With prepubescent robots and a natural aversion to vegetables on his mind, Eric McHenry, Washburn assistant professor of English, recently released his new book of children’s poetry “Mommy Daddy Evan Sage.”

After writing “Potscrubber Lullabies,” a decidedly more adult tome, McHenry was too busy raising two children to write more ambitious poems. Instead, he started a blog of observation based on his children and their antics that he deemed amusing, which eventually led to his new book.

“I started taking those things they said and using them as inspiration and started writing poems, and then I started coming up with poems that aren’t based on things my kids said, but based on things the might’ve said,” said McHenry.

Eventually, McHenry took the poems to Philip Hoy of Waywiser Press, publisher of “Potscrubber Lullabies.” Even though, the publisher typically stays away from children-oriented work, they accepted “Mommy Daddy Evan Sage.”

“One day, Phil emailed me back, and I was kind of amazed once I found out what it was,” said McHenry.

Along with McHenry’s poems, the book also features illustrations from English artist Nicholas Garland. McHenry and Garland collaborated back and forth on the project, giving suggestions to each other about including more in the art and cutting lines from the poems. According to McHenry, Garland made one of the greatest contributions by suggesting including more of a mother in the poems’ dynamic.
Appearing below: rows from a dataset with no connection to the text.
/-- An engine operation of a slot is ordered after the landing of a result (R194, R202, R203, R288). -/
def State.orders (s : State) (b : Block) (f : InFlight) : Bool :=
  let mine := fun (g l : Nat) => g == b.grid && l == b.lin
  ((s.core b.core).cq.any fun m => mine m.grid m.lin && f.first m.after) || ((s.quad (quadOf b.core)).tab.any fun p => mine p.grid p.lin && f.first p.after) ||
  (s.core b.core).mrets.any fun m => m.slot == b.slot && f.first m.after
/-- A stall clk of a slot, with the held commands that it stalls on (R126, R252). Every countdown pauses, but for the results whose landing the stall waits
for: all at a waymark (R95), port writes at a full port, and under WAITE, CMDQ and MTABLE those that an engine operation is ordered after (log 34). -/
def State.stalled (s : State) (b : Block) (k : Nat) (on : List Nat) : State :=
  s.modBlock b.core b.slot fun x =>
    let runs := fun (f : InFlight) => k == 2 || (k == 4 && f.isPort) || (decide (5 ≤ k) && s.orders b f)
    { x.count b.tile.bank [11 + k] with tile := { x.tile with
        stall := k, stallOn := on, stallRun := if on.isEmpty then 0 else x.tile.stallRun + 1
        infl := x.tile.infl.map fun f => if runs f then { f with rem := f.rem - 1 } else f } }
/-- The results of a slot whose latency has run out land (R122). -/
def State.landDue (s : State) (core slot : Nat) : State :=
  if s.landNow core slot then resOr (execTileResultLand core slot s) s else s

/-- The tile state, and the registers of bound tiles, that the other slots of a bundle read while its S slot has taken effect (R112). -/
def State.tileAs (s : State) (b : Block) (t : TileCtx) : State := s.onTile b fun x => { x with pc := t.pc, sg := t.sg, handles := t.handles }
/-- The registers of a block's threads, as they stood in another. -/
def Block.regsOf (b old : Block) : Block :=
  { b with warps := (List.range b.warps.length).filterMap fun k => (b.warps[k]?).map fun w => { w with
      threads := (List.range w.threads.length).filterMap fun l => (w.threads[l]?).map fun th => { th with regs := ((old.thread? k l).map Thread.regs).getD th.regs } } }
/-- The slots of a bundle take effect together (R112): s1 is the state after the S slot, whose SST the port pops of the bundle see (R186); the others read
the tile state and the tile registers that stood before; what RGATE clears of those is cleared after them. -/
def State.slotsRun (_s s1 : State) (b : Block) (bd : Bundle) : State :=
  match s1.block? b.core b.slot with
  | none => s1
  | some b1 =>
    let others := fun (s : State) => (bd.slots.drop 1).foldl (fun s i => resOr (exec i s) s) s
    match bd.s with
    | .rgate g mask =>
      if !SGuard.holds g b.tile then (others (s1.tileAs b b.tile)).tileAs b b1.tile
      else ((others ((s1.modBlock b.core b.slot fun x => x.regsOf b).tileAs b b.tile)).tileAs b b1.tile).modBlock b.core b.slot fun x => x.clearTiles b.tile.handles mask
    | _ => (others (s1.tileAs b b.tile)).tileAs b b1.tile

/-- What a bundle's slots would do, each alone (R126, R183): the first cause of a stall with its state, or the first synchronous fault. -/
inductive Trial
  | stall (k : Nat) (s : State)
  | fault (s : State)
  | go (sS : State)

/-- Try the slots of a bundle. -/
def State.trySlots (s : State) (b : Block) (bd : Bundle) : Trial :=
  let rs := bd.slots.map fun i => resOr (exec i s) s
  match leastBy (fun (x y : State) => decide (x.tileStall < y.tileStall)) (rs.filter fun r => r.tileStall != 0) with
  | some r => .stall r.tileStall (if r.tileStall == 1 then r else s)
  | none =>
    match rs.find? fun r => !r.tileTrap && (match r.block? b.core b.slot with | some x => x.frozenTile | none => true) with
    | some r => .fault r
    | none => .go (rs.headD s)

/-- The state after a bundle that issues: the schedule clk, landings, counters, and the sequencer after YLD; pick finds the next slot. -/
def State.issued (s : State) (b : Block) (bd : Bundle) (pick : State → Option Nat) : State :=
  let s1 : State := s.modBlock b.core b.slot fun x => { x.count b.tile.bank (bundleCounts bd) with tile := { x.tile with
    sclk := x.tile.sclk + 1, stall := 0, stallRun := 0, stallOn := [], brkDone := false, infl := x.tile.infl.map fun f => { f with rem := f.rem - 1 } } }
  let s2 := s1.landDue b.core b.slot
  if bd.yld then (match pick s2 with | some k => s2.modCore b.core fun c => { c with seq := k, seqFree := false } | none => s2)
  else s2
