/-- R159, R162, R163, R167: a compare or PLOP writes its predicate with the outcome that its rule gives, and nothing else; p7 discards it.
R167: V2P writes the predicates that its mask selects with the low bits of its source, and nothing else.
R168: S2V writes the value of its selector, from the state in which it issues, and nothing else. -/
def Obligations.PredicatesAndSpecialValues : Prop :=
  (∀ i s t b w th h p v, predRule i (s.rv t) (s.pget t) = some (h, p, v) → Issues i h s t b w th →
    GoesOn i s t b w th (th.pc + 8) fun s' _ =>
      (p ≠ 7#3 → s'.pget t p = v) ∧ (∀ q, q ≠ p ∨ p = 7#3 → s'.pget t q = s.pget t q) ∧ ∀ r, s'.rv t r = s.rv t r) ∧
  (∀ h a m s t b w th, Issues (.v2p h a m) h s t b w th →
    GoesOn (.v2p h a m) s t b w th (th.pc + 8) fun s' _ =>
      (∀ p : PReg, p ≠ 7#3 → s'.pget t p = if m.getLsbD p.toNat then (s.rv t a).getLsbD p.toNat else s.pget t p) ∧ ∀ r, s'.rv t r = s.rv t r) ∧
  (∀ h d sel s t b w th, Issues (.s2v h d sel) h s t b w th →
    GoesOn (.s2v h d sel) s t b w th (th.pc + 8) fun s' th' =>
      (d ≠ 255#8 → match sel.toNat with
        | 0x00 => s'.rv t d = BitVec.ofNat 32 t.lane
        | 0x01 => s'.rv t d = BitVec.ofNat 32 (32 * t.warp + t.lane)
        | 0x02 => s'.rv t d = BitVec.ofNat 32 (32 * w.rwarp + t.lane)
        | 0x03 => s'.rv t d = BitVec.ofNat 32 w.role
        | 0x04 => s'.rv t d = BitVec.ofNat 32 t.warp
        | 0x05 => s'.rv t d = BitVec.ofNat 32 w.wslot
        | 0x06 => s'.rv t d = BitVec.ofNat 32 t.slot
        | 0x07 => s'.rv t d = BitVec.ofNat 32 t.core
        | 0x08 => s'.rv t d = BitVec.ofNat 32 (t.core / 4)
        | 0x09 => s'.rv t d = BitVec.ofNat 32 (t.core / 32)
        | 0x0A => s'.rv t d = BitVec.ofNat 32 s.clk
        | 0x0B => s'.rv t d = BitVec.ofNat 32 (s.clk / 2 ^ 32)
        | 0x12 => s'.rv t d = BitVec.ofNat 32 (32 * b.warps.length)
        | 0x13 => s'.rv t d = BitVec.ofNat 32 b.variant
        | 0x14 => s'.rv t d = BitVec.ofNat 32 b.milestone
        | 0x15 => s'.rv t d = BitVec.ofNat 32 b.sclass
        | 0x16 => s'.rv t d = BitVec.ofNat 32 b.sizep
        | 0x17 => s'.rv t d = b.dom.getD 0 0 | 0x18 => s'.rv t d = b.dom.getD 1 0 | 0x19 => s'.rv t d = b.dom.getD 2 0
        | 0x1A => s'.rv t d = b.dom.getD 3 0 | 0x1B => s'.rv t d = b.dom.getD 4 0
        | 0x0C => ∀ g, s.gridOf b = some g → s'.rv t d = BitVec.ofNat 32 (b.lin % g.dim 0)
        | 0x0D => ∀ g, s.gridOf b = some g → s'.rv t d = BitVec.ofNat 32 (b.lin / g.dim 0 % g.dim 1)
        | 0x0E => ∀ g, s.gridOf b = some g → s'.rv t d = BitVec.ofNat 32 (b.lin / g.dim 0 / g.dim 1)
        | 0x0F => ∀ g, s.gridOf b = some g → s'.rv t d = BitVec.ofNat 32 (g.dim 0)
        | 0x10 => ∀ g, s.gridOf b = some g → s'.rv t d = BitVec.ofNat 32 (g.dim 1)
        | 0x11 => ∀ g, s.gridOf b = some g → s'.rv t d = BitVec.ofNat 32 (g.dim 2)
        | _ => True) ∧
      (∀ r, r ≠ d ∨ d = 255#8 → s'.rv t r = s.rv t r) ∧ th'.pred = th.pred)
“Nicholas Garland has grandkids who are almost exactly the age of my kids and the two kids in the drawings look a lot like his grandkids,” said McHenry. “I think he was having fun imagining his own grandkids in these poems and creating illustrations based on them.”
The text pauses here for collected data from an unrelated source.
@[simp] theorem State.modBlock_rest (s : State) (c k : Nat) (f : Block → Block) : { s.modBlock c k f with blocks := s.blocks } = s := rfl
@[simp] theorem State.modBlock_mem (s : State) (c k : Nat) (f : Block → Block) : (s.modBlock c k f).mem = s.mem := rfl
@[simp] theorem State.modBlock_regs (s : State) (c k : Nat) (f : Block → Block) : (s.modBlock c k f).regs = s.regs := rfl
@[simp] theorem State.modBlock_cur (s : State) (c k : Nat) (f : Block → Block) : (s.modBlock c k f).cur = s.cur := rfl
@[simp] theorem State.modBlock_grids (s : State) (c k : Nat) (f : Block → Block) : (s.modBlock c k f).grids = s.grids := rfl
@[simp] theorem State.modBlock_poolBad (s : State) (c k : Nat) (f : Block → Block) : (s.modBlock c k f).poolBad = s.poolBad := rfl
@[simp] theorem State.modBlock_poison (s : State) (c k : Nat) (f : Block → Block) : (s.modBlock c k f).poison = s.poison := rfl
@[simp] theorem State.modBlock_remOut (s : State) (c k : Nat) (f : Block → Block) : (s.modBlock c k f).remOut = s.remOut := rfl
@[simp] theorem State.modBlock_xreqs (s : State) (c k : Nat) (f : Block → Block) : (s.modBlock c k f).xreqs = s.xreqs := rfl
@[simp] theorem State.modBlock_nextId (s : State) (c k : Nat) (f : Block → Block) : (s.modBlock c k f).nextId = s.nextId := rfl
@[simp] theorem State.modBlock_clk (s : State) (c k : Nat) (f : Block → Block) : (s.modBlock c k f).clk = s.clk := rfl
@[simp] theorem State.modBlock_cores (s : State) (c k : Nat) (f : Block → Block) : (s.modBlock c k f).cores = s.cores := rfl
@[simp] theorem State.modBlock_queues (s : State) (c k : Nat) (f : Block → Block) : (s.modBlock c k f).queues = s.queues := rfl
@[simp] theorem State.modBlock_freps (s : State) (c k : Nat) (f : Block → Block) : (s.modBlock c k f).freps = s.freps := rfl

@[simp] theorem State.modBlock_reg (s : State) (c k : Nat) (f : Block → Block) (a : Nat) : (s.modBlock c k f).reg a = s.reg a := rfl
@[simp] theorem State.modBlock_regN (s : State) (c k : Nat) (f : Block → Block) (a : Nat) : (s.modBlock c k f).regN a = s.regN a := rfl
@[simp] theorem State.modBlock_grid? (s : State) (c k : Nat) (f : Block → Block) (g : Nat) : (s.modBlock c k f).grid? g = s.grid? g := rfl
Having lived in Washington, Massachusetts, New Hampshire, and Wisconsin before coming back to Topeka, McHenry was exposed to poetry from an early age and appreciated what he considers the best words in the best order and rhyming.

“I grew up in a house where poetry was valued,” said McHenry. “My mother would recite poetry just as her mother had recited poetry to her.”

Though McHenry later was impacted by poets such as Philip Larkin, Robert Frost and Gwendolyn Brooks, he originally got his poetry fix from what some may consider an unlikely source.

“The very first generation of bleeding-edged hip-hop was coming out when I was in grade school,” said McHenry. “I had never heard anything like it before, but I thought the idea of having a rhyme available whenever you needed one was kind of a virtuosic thing.”

McHenry’s interest in poetry grew after winning a contest in his youth and the praise of Carolyn Kizer, a guest professor at McHenry’s graduate school.

“It was just one of those moments of someone making a little gesture of support for your work,” said McHenry.